TRY IT: Where a line of the records contains the word "from", show that line.
•••••
namespace Sys2Proof.Machine

/-! ### Resets (R86, R181, R182, R183, R205) -/

/-- The straps as latched on a rising edge of PORn or RESETn (R86), and the kind of reference found (R168). -/
def State.latch (s : State) (x : Straps) (osc : Bool) : State :=
  (((s.put R.SYS_STRAPS.BOOT_SRC x.bootSrc).put R.SYS_STRAPS.STACK_POS x.stackPos).put R.SYS_STRAPS.PAIR_ID x.pairId).flag
    R.SYS_CLK_STATUS.REF_KIND osc

/-- A power-on reset: a device reset that clears the always-on domain too (R181, R183, R199). -/
def State.powerOn (s : State) (p : Phase) (pwr : Bool) : State :=
  let t := State.coldParts { s with regs := [], sec := { s.sec with bootOnce := none } }
  { t with sys := { SysPart.afterPor with phase := p, pwrEn := pwr, railLow := s.sys.railLow } }

/-- POWER_ON_RESET: PORn low and high again; the PLL starts on the rising edge (R171). -/
def execPowerOnReset (straps : Straps) (osc : Bool) (s : State) : Host.Outcome State Fault Refusal :=
  answer (((s.powerOn .pllWait true).latch straps osc).put R.SYS_CLK_STATUS.REF_OK 1)

/-- ALWAYS_ON_SUPPLY_VALID: VDD_AO becomes valid, or, `v18`, VDD_1V8 too (R205). -/
def execAlwaysOnSupplyValid (v18 : Bool) (s : State) : Host.Outcome State Fault Refusal :=
  answer (if v18 then (if s.sys.phase = .por then { s with sys := { s.sys with pwrEn := true } } else s)
  else s.powerOn .por false)

/-- RESETn: no pin of the device but PORn and WAKEn is sampled in OFF (R194); a device that a clock loss, a supply or the
wake from OFF holds stays held. -/
def State.resetPin (s : State) (x : Straps) (osc : Bool) : State :=
  match s.sys.phase with
  | .por => s
  | .off => s
  | .held => ((s.resetInto R.SYS_RESET_CAUSE.RESETN .held).latch x osc).put R.SYS_CLK_STATUS.REF_OK (s.get R.SYS_CLK_STATUS.REF_OK)
  | .offWait => (s.resetInto R.SYS_RESET_CAUSE.RESETN .offWait).latch x osc
  | .offSettle => (s.resetInto R.SYS_RESET_CAUSE.RESETN .offSettle).latch x osc
  | _ => (s.deviceReset R.SYS_RESET_CAUSE.RESETN).latch x osc

/-- RESETN_LOW for `ns` ns: ignored under 100 ns, acted on from 1 µs (R182); between, the spec leaves it open. -/
def execResetnLow (ns : Nat) (straps : Straps) (osc : Bool) (s : State) : Host.Outcome State Fault Refusal :=
  answer (if ns < 100 then s
  else if ns < 1000 then (if s.freeB then (s.took 1).resetPin straps osc else s.took 1)
  else s.resetPin straps osc)

/-- A write to SYS_DEV_RST (R181). -/
def State.devRst (s : State) (key : Nat) : State :=
  if key = 0xA5C3 then s.deviceReset R.SYS_RESET_CAUSE.SOFT else s

def execSysDevRst (by_ : Init) (key : Word) (s : State) : Host.Outcome State Fault Refusal :=
  answer (s.byBay0 by_ R.SYS_DEV_RST.KEY.addr (fun t => t.devRst key.toNat))

/-! ### Clocks (R171, R177 to R179) -/

/-- SYSTEM_PLL_LOCK after a reset: zeroization starts. -/
def execSystemPllLock (s : State) : Host.Outcome State Fault Refusal :=
  answer (if s.sys.phase = .pllWait then (s.setPhase .zeroize).flag R.SYS_CLK_STATUS.SYS_LOCK true else s)
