/-- The bay that owns the RESOURCE of a cause (R242). -/
def State.resOwner (s : State) (c r : Nat) : Option Nat :=
  let b := c / 1024
  let i := r % 256
  if bankRow c then s.ownBank i
  else if c = 0x0403 then
    (if i < 2 then s.ownPeriph (10 + i) else if i < 4 then s.ownPeriph 42 else if i < 6 then s.ownPeriph 43 else none)
  else if b = 2 ∨ b = 27 then s.ownPin i
  else if (b = 3 ∧ c ≠ 0x0C07) ∨ c = 0x1402 ∨ c = 0x180A ∨ c = 0x3404 ∨ c = 0x3406 ∨ c = 0x3805 then some (i % 8)
  else if b = 4 then s.mbxSide i 0
  else if b = 5 then s.queueEnd i 0
  else if c = 0x1806 ∨ c = 0x1807 ∨ b = 12 ∨ c = 0x5803 then s.ownReel i
  else if c = 0x1C04 then s.ownPeriph (44 + i)
  else if c = 0x1C06 then s.ownPeriph (52 + i)
  else if b = 8 then s.ownPeriph (38 + i)
  else if b = 9 then s.ownPeriph (10 + i)
  else if b = 10 then s.ownPeriph (14 + i)
  else if b = 11 then s.ownPeriph (18 + i)
  else if b = 13 then s.ownPeriph 42
  else if b = 14 then s.ownPeriph 43
  else if b = 15 then s.ownPeriph (24 + i)
  else if b = 16 then s.ownPeriph (26 + i)
  else if b = 26 then s.ownPeriph (30 + i)
  else if b = 17 then s.ownPeriph 6
  else if b = 18 then s.ownPeriph 7
  else if b = 19 then s.ownPeriph 8
  else if b = 20 then s.ownPeriph 9
  else if b = 24 then s.ownCore i
  else none

/-- The state that a command answers. -/
def stateOf (s : State) (o : Host.Outcome State Fault Refusal) : State :=
  match o with
  | .next t => t
  | _ => s

/-- Storage whose inverted check or parity bit the block finds and corrects at the next read, taken here at once. -/
def storeBits : List Nat := [0x0802, 0x1003, 0x1404, 0x1405, 0x2005, 0x2404, 0x2803, 0x6002, 0x6803]

/-- Corruptions of MODE 2 that leave no trace in the state of this device: the other end of a link finds them. -/
def farBits : List Nat := [0x3401, 0x3801, 0x5C01, 0x5C04, 0x0803]

/-- The corruption that a chapter lists for a cause of a drive unit, of the analog blocks, of the supply (R668, R691, R721,
R755). -/
def State.corruptAna (s : State) (c i u : Nat) : Option State :=
  if c = 0x3C01 then some (stateOf s (execOvercurrentTrip i 0 false false (stateOf s (execOvercurrentTrip i 0 true true s))))
  else if c = 0x3C02 then some (stateOf s (execGateDriverFault i false (stateOf s (execGateDriverFault i true s))))
  else if c = 0x3C03 then some (stateOf s (execDesaturation i 0 false (stateOf s (execDesaturation i 0 true s))))
  else if c = 0x3C04 then some (s.modDrv i (fun x => { x with injRot := true }))
  else if c = 0x3C05 ∨ c = 0x3C06 then
    some (s.modDrv i (fun x => { x with injVdc := (max 1 (setN x.set 0x226 2), c == 0x3C05) }))
  else if c = 0x3C07 then some (stateOf s (execGateReadbackMismatch i 0 ((s.drvAt i).legs.headD Leg.cold).hi s))
  else if c = 0x3C09 then some (s.modDrv i (fun x => { x with injSet := true }))
  else if c = 0x4001 then some (s.modAdc i (fun x => { x with forceSat := some u }))
  else if c = 0x4003 then some (s.modAdc i (fun x => { x with refOfs := true }))
  else if c = 0x6801 then some (stateOf s (execSdmSaturation i true true s))
  else if c = 0x6802 then some (stateOf s (execSdmStuck i false s))
  else if c = 0x4401 then some (s.modSup (fun x => { x with forceGap := s.gapN }))
  else if c = 0x4402 then some (s.modSup (fun x => { x with forceSlow := 1 }))
  else if c = 0x4403 then some (s.modSup (fun x => { x with forceSlow := 2 }))
  else if c = 0x4405 then some (s.modSup (fun x => { x with forceStuck := s.now + 1000000 }))
  else none

/-- The corruption listed for a loop, a key, a film channel or the tag reader (R772, R796, R820). -/
def State.corruptFront (s : State) (c r : Nat) : Option State :=
  let i := r % 256
  let key : Nat → State := fun v =>
    let f : CapElem → CapElem := fun x => { x with inj := 4, injV := v }
    s.modCap (fun x => if i < 64 then { x with keys := updAt x.keys i f } else { x with sns := updAt x.sns (i - 64) f })
  if c = 0x4801 then some (s.modClo i (fun x => { x with injH := 4 }))
  else if c = 0x4802 ∨ c = 0x4803 then
    some (s.modCli i (fun x => { x with inj := 100 * max 1 (s.get (R.CLIm_CTRL.LIM_MS i)) + 1, injV := if c = 0x4802 then 0 else 22000 }))
  else if c = 0x4804 then some (s.modClo i (fun x => { x with injS := 100 }))
  else if c = 0x4C01 then some (key 0)
  else if c = 0x4C02 then some (key 0xFFFF)
  else if c = 0x4C03 then some (s.modCap (fun x => { x with injNoise := s.get R.CAP_CFG.HOP_HYST }))
  else if c = 0x4C04 then some (s.modCap (fun x => { x with injBit := true }))
  else if c = 0x4C05 then some (s.modFilm (i % 64) (fun x => { x with inj := true }))
  else if c = 0x5001 then some (s.modTag (fun x => { x with injLoad := true }))
  else if c = 0x5002 then some (s.modTag (fun x => { x with injRx := true }))
  else none

/-- The corruption listed for an engine, a core, the time base, a port, a lane or a pin (R305, R430, R497, R546, R593,
R628, R850). -/
def State.corruptCore (s : State) (c r : Nat) : Option State :=
  let b := (s.resOwner c r).getD 0
  let fill : Nat → State := fun e => s.modEngine e (fun x =>
    { x with bitIn := x.bitIn ++ List.replicate (64 - x.bitIn.length) (0, s.stamp, false) })
  if c = 0x3001 then some (s.modEngine r (fun x => { x with deaf := true }))
  else if c = 0x3002 then some (stateOf s (execEngineTrap r s.freeW (s.took 1)))
  else if c = 0x3003 then some (s.putByte (rlmBase r) (s.byte (rlmBase r) ^^^ 1#8))
  else if c = 0x3004 then some (fill r)
  else if c = 0x2C04 then some (match s.bitEngine r with | some e => fill e | none => s)
  else if c = 0x6001 then some (s.report b c r 2)
  else if c = 0x1C05 then some (stateOf s (execSteadyCounterMismatch 1 s))
  else if c = 0x2402 then some (stateOf s (execBlockLockLoss r s))
  else if c = 0x2802 then some ((s.put (R.CANn_STATUS.TEC r) 248).modCan r (fun x => { x with forceErr := true }))
  else if c = 0x3402 ∨ c = 0x3802 then some (s.laneDown r)
  else if c = 0x0801 ∨ c = 0x6C01 ∨ c = 0x4406 then some (stateOf s (execPinReadbackMismatch r (s.gpioLevel r) s))
  else none

/-- MODE 2 on a resource; none where the chapter lists no corruption for the cause. -/
def State.corrupt (s : State) (c r : Nat) : Option State :=
  let s := { s with flt := { s.flt with corrupt := s.flt.corrupt ++ [(c, r)] } }
  if storeBits.contains c then some (s.report ((s.resOwner c r).getD 0) c r 0)
  else if farBits.contains c then some s
  else
    match s.corruptAna c (r % 256) (r / 256) with
    | some t => some t
    | none =>
      match s.corruptFront c r with
      | some t => some t
      | none => s.corruptCore c r

/-- An injection by a path, with the RESULT under which it is refused; `own` limits the resources of a core. -/
def State.inject (s : State) (path c r mode : Nat) (own : Option Nat) : State × Nat :=
  if s.on R.FLT_POLICY.INJECT = false then (s, 1)
  else if causeClass c = none then (s, 2)
  else if resExists c r = false then (s, 3)
  else if mode = 3 ∨ (mode = 2 ∧ (s.corrupt c r).isNone) then (s, 4)
  else if (s.flt.running ++ s.flt.waiting).any (onResource c r) then (s, 5)
  else if (match own with | some b => s.resOwner c r != some b | none => false) then (s, 6)
  else if mode = 2 then ((s.corrupt c r).getD s, 0)
  else
    let s := { s with flt := { s.flt with injecting := s.flt.injecting.filter (fun (x : Nat × Nat × Nat) => x.1 != path) ++ [(path, c, r)] } }
    (s.reportN 4 { cause := c, res := r, detail := 0, stamp := s.now, bay := (s.resOwner c r).getD 0, injected := true,
                   forced := mode == 1 }, 0)

/-- FLT_INJ_GO (R265, R270). -/
def State.injGo (s : State) : State :=
  let s := (s.put R.FLT_INJ_STAT.STATUS 0).put R.FLT_INJ_STAT.RESULT 0
  let mode := s.get R.FLT_INJ_CAUSE.MODE
  let (t, res) := s.inject 4 (s.get R.FLT_INJ_CAUSE.CAUSE) (s.get R.FLT_INJ_RES.RESOURCE) mode none
  if res ≠ 0 then ((t.put R.FLT_INJ_STAT.STATUS 3).put R.FLT_INJ_STAT.RESULT res).flag R.FLT_IRQ_PEND.INJ_DONE true
  else if mode = 2 then (t.put R.FLT_INJ_STAT.STATUS 1).flag R.FLT_IRQ_PEND.INJ_DONE true
  else t

def execFltInjGo (by_ : Init) (s : State) : Host.Outcome State Fault Refusal :=
  answer (s.byBay0 by_ R.FLT_INJ_GO.GO.addr (fun t => t.injGo))

end Sys2Proof.Machine
end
•••••
OUTPUT:
wake from OFF holds stays held. -/
/-- RESETN_LOW for `ns` ns: ignored under 100 ns, acted on from 1 µs (R182); between, the spec leaves it open. -/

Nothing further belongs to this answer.